A risk analysis of stress ulceration after trauma

R K Simons et al. J Trauma. 1995 Aug.

Abstract

Prophylaxis for stress ulceration is considered standard care for most critically ill patients, but may be overutilized. We determined the incidence of stress ulceration in 33,637 major trauma patients treated in a regionalized trauma system from 1985 to 1991 using trauma registry data and chart review. Injury-related risk factors for stress ulceration and other associated infectious and organ failure complications were identified by regression analysis.

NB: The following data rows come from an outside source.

-- ==== Sys2Proof/Machine/RegMap.lean ====
section
/-!
DEFINITION. Machine/RegMap.lean: the register map of chapter 18 (R445 to R450): for every register or array its window,
base, strides, counts, size and fields with their lowest bit, and whether each management port has its own copy.
-/
namespace Sys2Proof.Machine

/-- The registers and arrays of the map, each under the spec's own name. -/
inductive RegId where
  | GLB_ID | GLB_MODE | GLB_MODE_REQ | GLB_DEGRADED_CAUSE | GLB_BOOT_STATUS | GLB_TX_RESUME
  | GLB_REGION_STATUS | GLB_CFG_REJECT | GLB_CFG_REJECT_LAST | GLB_CFG_REJECT_INT | GLB_CFG_REJECT_INT_LAST
  | GLB_SEM | GLB_SEM_LOST | ICU_PEND | ICU_PEND_SUM0 | ICU_PEND_SUM1 | ICU_SRC | ICU_VEC | ICU_PORT
  | ICU_EVIN | JIG_RUN_SEQ | JIG_RUN_SVN | JIG_MIN_SVN | JIG_RUN_HASH | JIG_REJECT | JIG_KEY_FAIL
  | JIG_STG_ADDR_LO | JIG_STG_ADDR_HI | JIG_STG_LEN | JIG_STG_CTL | JIG_STG_STATUS | JIG_FL_CMD | JIG_FL_ADDR
  | JIG_FL_STATUS | JIG_FL_DATA | CNT_CTL | CNT_STATUS | CNT_WRAP_ADDR | CNT_WRAP_STAT | CNT_WRAP_SUM
  | CNT_SMP_CTL | CNT_SMP_SEED | CNT_SMP_HEAD | CNT_SMP_DROPPED | CNT_SMP_PORTS | SNP_HDR | SNP_ENT | SNP_SMP
  | MSIX_ENT | MSIX_PBA | MEM_CH | MEM_FENCED | OFC_SESSION | OFC_LOCK | OFC_CHAL_GO | OFC_LOCKDOWN
  | OFC_CHAL | OFC_RESP | OFC_VIOL_CNT | OFC_VIOL_LAST | OFC_RESET | OFC_RESET_TIME0 | OFC_RESET_TIME1
  | OFC_RESET_TIME2 | OFC_CLR_POLICY | OFC_RX_POLICY | OFC_PERF | OFC_TX_RESUME_LO | OFC_TX_RESUME_HI
  | OFC_CLM_CTL | OFC_CLM_CLASS | LCY_STATE | LCY_CMD | LCY_STATUS | LCY_OPERAND | DBG_CTL | DBG_STATUS
  | CLM_STATUS | CLM_LOG_NEWEST | CLM_LOG_COUNT | CLM_CLASS_CNT | CLM_WIN | CLM_LOG | GLB_OFC_BOOT_KEY
  | GLB_OFC_BOOT_GO | GLB_OFC_BOOT_STATUS | GLB_OFC_BOOT_OUT | GLB_RCLK_CFG | GLB_REFCLK_STATUS | CLS_EGR
  | CLS_IGR | SCT_TX | SCT_RX | SAT_TX | SAT_RX | RGN_HPCLS | RGN_LPIGR | RGN_LP_RXCFG | RGN_IGR_POOL
  | RGN_CELL_STATUS | RGN_PPE_STATUS | RGN_PPE_MISMATCH | RGN_PPI_STATUS | RGN_PPI_MISMATCH | RGN_HPORT
  | RGN_LPORT | RGN_LMOD | RGN_HPCNT | RGN_LPCNT | RGN_LMON | RGN_MODACC | RGN_MODACC_STATUS
  | RGN_MODACC_DATA | RGN_HLANE | RGN_LLANE | QUE_DQ | QUE_CQ | QUE_CCNT | QUE_SHP | QUE_DCNT | PLN_SHP_PORT
  | PLN_SHP_GRD | PLN_HPFC | PLN_POOL | PLN_QEV | PLN_TXSA_ADV_SUM | PLN_TXSA_FLT_SUM | PLN_TXSA_CMD
  | PLN_RXSA_ADV_SUM | PLN_RXSA_FLT_SUM | PLN_RXSA_CMD | TIM_NOW | TIM_INCR | TIM_SLEW | TIM_SLEW_RATE
  | TIM_SLEW_REMAIN | TIM_STEP | TIM_DISC | TIM_STATUS | TIM_KEEP | TIM_HO | TIM_HO_ERR | TIM_RTC_SEC
  | TIM_RTC_STATUS | TIM_PULSE_CFG | TIM_LP | TIM_HP | TIM_TXQ | TIM_TXQ_STAT | TIM_TXQ_LOST | GAU_RING_HEAD
  | GAU_SCHED_CMD | GAU_AUT_LAST | GAU_RING | GAU_AUT_FAIL_TX | GAU_AUT_FAIL_RX | GAU_SCH | GAU_ENT | CHS_CMD
  | CHS_ARG | CHS_STATUS | CHS_REREAD | CHS_ENGINE | CHS_FAULTS | CHS_KEY | CHS_DIN | CHS_DOUT | CHS_CTX
  | CLC_CMD | CLC_ARG | CLC_STATUS | CLC_REREAD | CLC_ENGINE | CLC_FAULTS | CLC_KEY | CLC_DIN | CLC_DOUT
  | CLC_CTX | RNG_CTL | RNG_STATUS | RNG_PERS | RNG_TEST_PAT | RNG_RESEEDS | RNG_RCT_FAILS | RNG_APT_FAILS
  | RNG_REQ | RNG_REQ_STATUS | RNG_OUT | PKE_STATUS | PKE_FAULTS | CAR_TX | CAR_RX | CAR_TXCNT | CAR_RXCNT
  | VNR_CTL | VNR_LAYOUT | VNR_STATUS | VNR_BOUNDARY | VNR_EPOCH | VNR_PAGE_FREE | VNR_PAGE_EXH
  | VNR_PAGE_RETIRED | VNR_SPARES_USED | VNR_CNT | VNR_QLOSS | HQ_PUNT | HQ_INJ | HQ_CTL | HQ_PCNT | HQ_ICNT
  | FLT_CFG | FLT_RGN_CMD | FLT_RGN_INFO | FLT_LANE_CMD | FLT_CNT | FLT_BRACE_STATUS | FLT_BRACE_CMD
  | FLT_BRACE_CMD_STATUS | FLT_BRACE_SW | KST_CMD | KST_STATUS | KST_KRAM_MAP | KST_BOOT_SKIP | KST_DEVID
  | KST_DENY_CNT | KST_KRAM_ENT | KST_SLOT | KST_SA_INFO | ATT_NONCE | ATT_CTL | ATT_STATUS | ATT_CERT_LEN
  | ATT_REPORT | ATT_CERT | OFC_MOD_ALLOW
  deriving DecidableEq, Repr

/-- One row of the map. Entry `(a, b)` of the array lies at `base + a * stride1 + b * stride2`, `a < count1`,
`b < count2`; its index is `a * count2 + b`. A banked register keeps one copy per port (R450): copy `p` of entry `x`
is entry `x + p * count1 * count2`. `first` is the index of entry 0 where two arrays
share their field names (data and control queues, host and line ports and lanes, egress and ingress pairs). `commit` is the word whose write brings held words into effect (R451). -/
structure Reg where
  rid : RegId
  bar2 : Bool
  base : Nat
  count1 : Nat
  stride1 : Nat
  count2 : Nat
  stride2 : Nat
  words : Nat
  banked : Bool
  first : Nat
  commit : Option Nat
  fields : List (Nat × Fld)
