-- ==== Sys2Proof/Machine/Hash.lean ====
section
/-! DEFINITION. SHA-384, ECDSA P-384 and CTR_DRBG, which R210 and R215 name. PRESUMED: the constants and procedures are those of the standards (log entry 6). -/

namespace Sys2Proof.Machine

/-- The first 80 primes. -/
def primes80 : List Nat := (List.range 410).filter (fun n => 2 ≤ n ∧ (List.range n).all (fun d => d < 2 ∨ n % d ≠ 0))

/-- The largest `r` with `r ^ k ≤ n`, bit by bit. -/
def iroot (k n bitsN : Nat) : Nat :=
  (List.range bitsN).foldl (fun r i => let c := r + 2 ^ (bitsN - 1 - i); if c ^ k ≤ n then c else r) 0

/-- The round constants: the first 64 fractional bits of the cube roots of the first 80 primes. -/
def shaK : List (BitVec 64) := primes80.map (fun p => BitVec.ofNat 64 (iroot 3 (p * 2 ^ 192) 68))

/-- The initial hash value of SHA-384: fractional bits of the square roots of the ninth to sixteenth primes. -/
def sha384Init : List (BitVec 64) := ((primes80.drop 8).take 8).map (fun p => BitVec.ofNat 64 (iroot 2 (p * 2 ^ 128) 68))

/-- The message schedule of one 128-octet block. -/
def shaSchedule (blk : Octets) : List (BitVec 64) :=
  let w0 := ((List.range 16).map (fun i => BitVec.ofNat 64 (beNat (slice blk (8 * i) 8)))).reverse
  ((List.range 64).foldl (fun (acc : List (BitVec 64)) _ =>
    let w15 := acc.getD 14 0
    let w2 := acc.getD 1 0
    let s0 := w15.rotateRight 1 ^^^ w15.rotateRight 8 ^^^ (w15 >>> 7)
    let s1 := w2.rotateRight 19 ^^^ w2.rotateRight 61 ^^^ (w2 >>> 6)
    (acc.getD 15 0 + s0 + acc.getD 6 0 + s1) :: acc) w0).reverse

/-- One round. -/
def shaRound (v : List (BitVec 64)) (kw : BitVec 64 × BitVec 64) : List (BitVec 64) :=
  match v with
  | [a, b, c, d, e, f, g, h] =>
    let s1 := e.rotateRight 14 ^^^ e.rotateRight 18 ^^^ e.rotateRight 41
    let ch := (e &&& f) ^^^ (~~~e &&& g)
    let t1 := h + s1 + ch + kw.1 + kw.2
    let s0 := a.rotateRight 28 ^^^ a.rotateRight 34 ^^^ a.rotateRight 39
    let mj := (a &&& b) ^^^ (a &&& c) ^^^ (b &&& c)
    [t1 + s0 + mj, a, b, c, d + t1, e, f, g]
  | o => o

/-- SHA-384 (FIPS 180-4). -/
def sha384 (m : Octets) : Octets :=
  let padded := m ++ [0x80#8] ++ List.replicate ((239 - m.length % 128) % 128) 0 ++ beBytes 16 (8 * m.length)
  let ks := shaK
  let h := (List.range (padded.length / 128)).foldl (fun h i =>
    List.zipWith (· + ·) h ((List.zip ks (shaSchedule (slice padded (128 * i) 128))).foldl shaRound h)) sha384Init
  ((h.take 6).map (fun w => beBytes 8 w.toNat)).flatten

/-- The prime of P-384. -/
def p384P : Nat := 2 ^ 384 - 2 ^ 128 - 2 ^ 96 + 2 ^ 32 - 1
/-- The order of P-384. -/
def p384N : Nat := 0xFFFFFFFFFFFFFFFFFFFFFFFFFFFFFFFFFFFFFFFFFFFFFFFFC7634D81F4372DDF581A0DB248B0A77AECEC196ACCC52973
/-- The coefficient b of P-384. -/
def p384B : Nat := 0xB3312FA7E23EE7E4988E056BE3F82D19181D9C6EFE8141120314088F5013875AC656398D8A2ED19D2A85C8EDD3EC2AEF
/-- The base point of P-384. -/
def p384G : Nat × Nat :=
  (0xAA87CA22BE8B05378EB1C71EF320AD746E1D3B628BA79B9859F741E082542A385502F25DBF55296C3A545E3872760AB7,
   0x3617DE4A96262C6F5D9E98BF9292DC29F8F41DBD289A147CE9DA3113B5F0B8C00A60B1CE1D7E819D7A431D7C90EA0E5F)

/-- `b ^ e mod m`, for exponents below 2^384. -/
def powMod (b e m : Nat) : Nat :=
  ((List.range 384).foldl (fun (p : Nat × Nat) i => (if bit e i then p.1 * p.2 % m else p.1, p.2 * p.2 % m)) (1 % m, b % m)).1

/-- The inverse modulo a prime. -/
def invMod (a m : Nat) : Nat := powMod a (m - 2) m

/-- Addition of two points; `none` is the point at infinity. -/
def ecAdd : Option (Nat × Nat) → Option (Nat × Nat) → Option (Nat × Nat)
  | none, q => q
  | p, none => p
  | some (x1, y1), some (x2, y2) =>
    if x1 = x2 ∧ (y1 + y2) % p384P = 0 then none
    else
      let l := if x1 = x2 then (3 * x1 * x1 + (p384P - 3)) * invMod (2 * y1) p384P % p384P
               else (y2 + p384P - y1) * invMod (x2 + p384P - x1) p384P % p384P
      let x3 := (l * l + 2 * p384P - x1 - x2) % p384P
      some (x3, (l * (x1 + p384P - x3) + p384P - y1) % p384P)

/-- Multiplication of a point by a number below 2^384. -/
def ecMul (k : Nat) (q : Option (Nat × Nat)) : Option (Nat × Nat) :=
  ((List.range 384).foldl (fun (p : Option (Nat × Nat) × Option (Nat × Nat)) i =>
    (if bit k i then ecAdd p.1 p.2 else p.1, ecAdd p.2 p.2)) (none, q)).1

/-- ECDSA verification (FIPS 186-5) of `r ‖ s` over a SHA-384 hash under a public point. -/
def ecdsaVerify (pub : Nat × Nat) (hash sig : Octets) : Bool :=
  let r := beNat (sig.take 48)
  let s := beNat (sig.drop 48)
  if r = 0 ∨ r ≥ p384N ∨ s = 0 ∨ s ≥ p384N then false
  else if pub.1 ≥ p384P ∨ pub.2 ≥ p384P ∨ (pub.2 * pub.2) % p384P ≠ (pub.1 ^ 3 + (p384P - 3) * pub.1 + p384B) % p384P then false
  else
    let w := invMod s p384N
    match ecAdd (ecMul (beNat hash * w % p384N) (some p384G)) (ecMul (r * w % p384N) (some pub)) with
    | none => false
    | some (x, _) => x % p384N == r

/-- ECDSA signature `r ‖ s` with scalar `d` and nonce `k`. -/
def ecdsaSign (d k : Nat) (hash : Octets) : Octets :=
  let r := ((ecMul k (some p384G)).getD (0, 0)).1 % p384N
  let s := invMod k p384N * (beNat hash + r * d) % p384N
  beBytes 48 r ++ beBytes 48 s

/-- The working state of CTR_DRBG with AES-256 (SP 800-90A). -/
structure Drbg where
  key : Octets
  v   : Octets
  deriving DecidableEq, Repr

/-- `n` octets of block output and the advanced V. -/
def drbgBlocks (d : Drbg) (n : Nat) : Octets × Octets :=
  let ks := expandKey d.key
  let r := (List.range (ceilDiv n 16)).foldl (fun (p : Octets × Nat) _ =>
    let v := (p.2 + 1) % 2 ^ 128
    (p.1 ++ aesWith ks (beBytes 16 v), v)) ([], beNat d.v)
  (r.1.take n, beBytes 16 r.2)

/-- CTR_DRBG_Update with 48 octets of provided data. -/
def drbgUpdate (d : Drbg) (data : Octets) : Drbg :=
  let t := xorO (drbgBlocks d 48).1 (padTo 48 data)
  ⟨t.take 32, t.drop 32⟩

/-- BCC of the derivation function. -/
def bcc (ks : List Octets) (d : Octets) : Octets := (blocks16 d).foldl (fun x b => aesWith ks (xorO x b)) (List.replicate 16 0)

/-- Block_Cipher_df to 48 octets. -/
def drbgDf (input : Octets) : Octets :=
  let s := beBytes 4 input.length ++ beBytes 4 48 ++ input ++ [0x80#8]
  let k0 := expandKey ((List.range 32).map (fun i => BitVec.ofNat 8 i))
  let t := ((List.range 3).map (fun i => bcc k0 (beBytes 16 (i * 2 ^ 96) ++ s))).flatten
  let ks := expandKey (t.take 32)
  ((List.range 3).foldl (fun (p : Octets × Octets) _ => let x := aesWith ks p.2; (p.1 ++ x, x)) ([], slice t 32 16)).1

/-- Instantiation from a seed and a personalisation string (R215). The seed stands for the entropy input; no nonce is drawn apart from it. -/
def drbgInstantiate (seed pers : Octets) : Drbg :=
  drbgUpdate ⟨List.replicate 32 0, List.replicate 16 0⟩ (drbgDf (seed ++ pers))

/-- A reseed from a fresh seed. -/
def drbgReseed (d : Drbg) (seed : Octets) : Drbg := drbgUpdate d (drbgDf seed)

/-- A generate call of at most 512 octets (R215): the octets and the state after it. -/
def drbgGenerate (d : Drbg) (n : Nat) : Octets × Drbg :=
  let r := drbgBlocks d n
  (r.1, drbgUpdate ⟨d.key, r.2⟩ (List.replicate 48 0))

end Sys2Proof.Machine
end

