/-- A partial write of one 32-octet beat (R303). A line not yet written in the page's allocation takes a full line. -/
def State.beatWrite (s : State) (p l : Nat) (hi : Bool) (beat : List Octet) (raw : List RawLine) : State :=
  let b := padTo 32 beat
  let use := (Tab.get Page.none s.vn.pages p).use
  if (use = .live ∨ use = .retiring) ∧ l < 64 ∧ s.pageHeld p = false then
    if Tab.get Line.none s.vn.lines (64 * p + l) = Line.none then
      s.lineWrite p l (if hi then List.replicate 32 0 ++ b else b ++ List.replicate 32 0)
    else match s.lineRead p l raw true with
      | (some d, s) => s.lineWrite p l (if hi then d.take 32 ++ b else b ++ d.drop 32)
      | (none, s) => s
  else s

/-- A frame is lost to a line that failed (R307). -/
def State.deepLoss (s : State) (q : Nat) : State := (s.count VNR_CNT.FRAME_LOSS 0 1).bump VNR_QLOSS.V q 1

end Sys2Proof.Machine
end

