/-- Egress rule i sends a frame to a control queue (R64). -/
def State.toControl (s : State) (i : Nat) : Bool :=
  s.get CLS_EGR.ACTION i == 2 || (s.get CLS_EGR.ACTION i == 1 && s.get CLS_EGR.QSEL i == 2)

/-- The action of egress rule i for a frame of host port hp (R67, R68). In LOCKDOWN nothing is punted (R41; log entry
68). -/
def State.egrAct (s : State) (hp i : Nat) (f : Frame) (inj : Option (Nat × Nat)) : State :=
  match s.get CLS_EGR.ACTION i with
  | 0 => (s.count RGN_HPCLS.RULE_DROP hp 1).step2Drop f inj 9
  | 1 =>
    let c := s.get CLS_EGR.SC i
    let cq := s.get CLS_EGR.CQ i
    if s.on SCT_TX.VALID c then
      (s.count RGN_HPCLS.TO_PROTECT hp 1).arrive
        ⟨{ f with sc := some c, lp := s.get SCT_TX.LPORT c, cq := cq, queue := s.protQueue c (s.get CLS_EGR.QSEL i) cq }, inj⟩
    else (s.count RGN_HPCLS.SC_INVALID hp 1).step2Drop f inj 3
  | 2 =>
    if s.egrClearOk (hdrOf f.data).etype then
      let lp := s.get CLS_EGR.LPORT i
      let cq := s.get CLS_EGR.CQ i
      (s.count RGN_HPCLS.CLEARED hp 1).arrive ⟨{ f with sc := none, lp := lp, cq := cq, queue := 8192 + 4 * lp + cq }, inj⟩
    else (s.count RGN_HPCLS.CLEAR_DENIED hp 1).step2Drop f inj 2
  | _ =>
    if s.mode = mLOCKDOWN then s.step2Drop f inj 7
    else
      let k := s.get CLS_EGR.PUNT_RING i
      let s := (s.count RGN_HPCLS.PUNTED hp 1).puntPush k (s.mkPunt k f.data 8 false hp i f.time (s.on TIM_STATUS.HOLDOVER 0))
      match inj with
      | some (j, d) => s.injDone j d 0x0A 0xFFFF
      | none => s

/-- Egress classification of a frame as of host port hp (R63, R67, R68). A descriptor that asks for a launch time is
malformed where no rule sends its frame to a control queue (R295): the frame then has no effect at step 2 (log entry
69). -/
def State.classify (s : State) (hp : Nat) (f : Frame) (inj : Option (Nat × Nat)) : State :=
  let rule := s.egrRule hp (hdrOf f.data)
  match inj, f.launch.isSome && !rule.any s.toControl with
  | some (k, d), true => s.injDone k d 1 0xFFFF
  | _, _ =>
    let t := s.smpEligible (regionOfHp hp) (bit (s.get CNT_SMP_PORTS.HP 0) hp)
    let f := { f with sampled := t.1 }
    match rule with
    | none => (t.2.count RGN_HPCLS.NO_RULE hp 1).step2Drop f inj 8
    | some i => (t.2.count CLS_EGR.HITS i 1).egrAct hp i f inj

/-- A frame before its classification. -/
def newFrame (data : List Octet) (time mono steps : Nat) (src ring : Option Nat) (prio : Nat) : Frame :=
  ⟨data, time, mono, 0, steps, src, ring, prio, 0x3FFF, 0, 4, 0, none, 0, none, 0, false, false, none, false, false⟩

/-- Priority of a frame at a host port (R260). -/
def State.prioOf (s : State) (hp : Nat) (data : List Octet) : Nat :=
  let h := hdrOf data
  if h.tagged then h.pcp else s.get PLN_HPFC.DEF_PRIO hp

/-! Step 1 (R316). -/

/-- The first check of R316 that a received frame fails: 1 OVERSIZE, 2 FCS, 3 runt, 4 control; 0 none. -/
def rxCheck (octets : List Octet) (badCode : Bool) (limit : Nat) : Nat :=
  let d := octets.take (octets.length - 4)
  if limit < octets.length then 1
  else if badCode || fcs d != octets.drop (octets.length - 4) then 2
  else if octets.length < 64 then 3
  else if be16 octets 12 = 0x8808 then 4 else 0

/-- Count what step 1 does with a frame; answers whether it goes on. Ports are indexed as in RGN_HPCNT. -/
def State.rxCount (s : State) (i chk len : Nat) : Bool × State :=
  match chk with
  | 0 => (true, (s.count RGN_HPCNT.RX_FRAMES i 1).count RGN_HPCNT.RX_OCTETS i len)
  | 2 => (false, s.count RGN_HPCNT.RX_FCS_ERR i 1)
  | 3 => (false, s.count RGN_HPCNT.RX_RUNT i 1)
  | _ => (false, s.count RGN_HPCNT.RX_CTRL i 1)

/-- A port is up and calibrated (R132, R317). -/
def State.hpUp (s : State) (hp : Nat) : Bool := s.on RGN_HPORT.LINK hp && s.on TIM_HP.CAL_DONE hp
def State.lpUp (s : State) (lp : Nat) : Bool := s.on RGN_HPORT.LINK (lpIdx lp) && s.on TIM_LP.CAL_DONE lp

/-- A frame, DA to FCS, arrives at host port hp; its start of frame crossed the boundary `back` units of 2^-16 ns ago
(R22, R131, R316). No frame passes in BOOT (R41). -/
def State.hostFrame (s : State) (hp : Nat) (octets : List Octet) (badCode : Bool) (back : Nat) : State :=
  if s.hpUp hp = false ∨ s.mode = mBOOT ∨ s.mode = 0 then s
  else
    let chk := rxCheck octets badCode 9216
    if chk = 1 then s.count RGN_HPCLS.OVERSIZE hp 1
    else
      let t := s.rxCount hp chk octets.length
      if t.1 = false then t.2
      else
        let s := t.2
        let d := octets.take (octets.length - 4)
        let time := adjusted (s.now - back * 2 ^ 16) (s.get TIM_HP.BOARD_ADJ hp)
        s.classify hp (newFrame d time s.mono s.steps (some hp) none (s.prioOf hp d)) none

/-! Injected frames (R294, R295). -/

/-- Fields of an inject descriptor. -/
def injLen (o : List Octet) : Nat := leNat (slice o 8 2)
def injMode (o : List Octet) : Nat := (octetAt o 10).toNat % 4
def injTarget (o : List Octet) : Nat := leNat (slice o 12 2)
def injFlag (o : List Octet) (n : Nat) : Bool := bit (octetAt o 11).toNat n

/-- Fetch the next descriptor of inject ring k: `o` is what host memory holds (R295). -/
def State.injDesc (s : State) (k : Nat) (o : List Octet) : State :=
  let i := 64 + k
  if s.ringDma i = false ∨ s.posted i = 0 ∨ (s.ring i).desc.isSome then s
  else
    let c := s.get HQ_PUNT.CONS i
    let s := s.emit (.dmaRead (s.get HQ_PUNT.PORT i) (s.get HQ_PUNT.DESC_BASE i + 32 * (c % s.ringSize i)) 32)
    let s := s.set HQ_PUNT.CONS i (c + 1)
    let s := s.setRing i { s.ring i with order := (s.ring i).order ++ [c] }
    let n := injLen o
    if n < 14 ∨ 9212 < n ∨ injMode o = 3 then s.injDone k c 1 0xFFFF
    else s.setRing i { s.ring i with desc := some ⟨c, padTo 32 o⟩ }

/-- Fetch the frame of the descriptor that waits, and send it on its way (R295). A target or
QSEL outside its range is malformed (log entry 32). -/
def State.injFrame (s : State) (k : Nat) (data : FlashRead) : State :=
  let i := 64 + k
  match (s.ring i).desc with
  | none => s
  | some x =>
    let o := x.octets
    let n := injLen o
    let d := match data with
      | .error => List.replicate n (0 : Octet)
      | .octets l => padTo (max n 60) (padTo n l)
    if s.ringDma i = false ∨ s.get HQ_PUNT.QUOTA i < s.injCells i + cellsOf d then s
    else
      let s := s.setRing i { s.ring i with desc := none }
      let s := s.emit (.dmaRead (s.get HQ_PUNT.PORT i) (leNat (slice o 0 8)) n)
      match data with
      | .error => s.injDone k x.index 0x0B 0xFFFF
      | .octets _ =>
        let s := s.count HQ_ICNT.FETCHED k 1
        let id := leNat (slice o 14 2)
        let f := newFrame d s.now s.mono s.steps none (some k) 0
        let f := { f with
          tsId := if injFlag o 0 then some (if injFlag o 1 then ptpSeq d (((ptpEvent d).map (fun x => x.1)).getD (etypeAt d + 2)) else id) else none
          launch := if injFlag o 2 then some (fromTime96 (leNat (slice o 16 12))) else none
          strict := injFlag o 3 }
        let cq := (octetAt o 10).toNat / 16 % 4
        let tgt := injTarget o
        let inj := some (k, x.index)
        match injMode o with
        | 0 => if tgt < 32 then s.classify tgt f inj else s.injDone k x.index 1 0xFFFF
        | 1 =>
          let c := tgt
          let qsel := (octetAt o 10).toNat / 4 % 4
          if 4096 ≤ tgt ∨ qsel = 3 ∨ (f.launch.isSome ∧ qsel ≠ 2) then s.injDone k x.index 1 0xFFFF
          else if s.on SCT_TX.VALID c then
            s.arrive ⟨{ f with sc := some c, lp := s.get SCT_TX.LPORT c, cq := cq, queue := s.protQueue c qsel cq }, inj⟩
          else s.injDone k x.index 3 0xFFFF
        | _ =>
          if 16 ≤ tgt then s.injDone k x.index 1 0xFFFF
          else if s.egrClearOk (be16 d (etypeAt d)) then
            s.arrive ⟨{ f with lp := tgt, cq := cq, queue := 8192 + 4 * tgt + cq }, inj⟩
          else s.injDone k x.index 2 0xFFFF

end Sys2Proof.Machine
end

Clinical stress ulceration developed in 57 patients (0.17%) despite prophylaxis. Eighteen patients (0.05%) developed severe ulceration with either gastroduodenal perforation (3 patients) or a > 2 U blood transfusion requirement (16 patients). Independent risk factors with odds ratios (OR) were identified as follows: Injury Severity Score (ISS) > or = 16, OR = 12.6; spinal cord injury, OR = 2.0; and age > 55, OR = 2.4. Other serious complications, including pneumonia, sepsis, and organ failure (adult respiratory distress syndrome and renal and hepatic failure), were significantly associated with the development of stress ulceration. Clinically significant stress ulceration after trauma is uncommon, but occurs despite prophylaxis. Severe injury (ISS > 16) and spinal cord injury were identified as independent injury-related risk factors. All patients with severe ulceration had either one of these injury-related risk factors or a significant infectious complication or organ failure. Standard prophylaxis may be inadequate in high-risk patients, who should be targeted for increased surveillance and aggressive prophylaxis. On the other hand, routine prophylaxis in low-risk patients may be overutilized.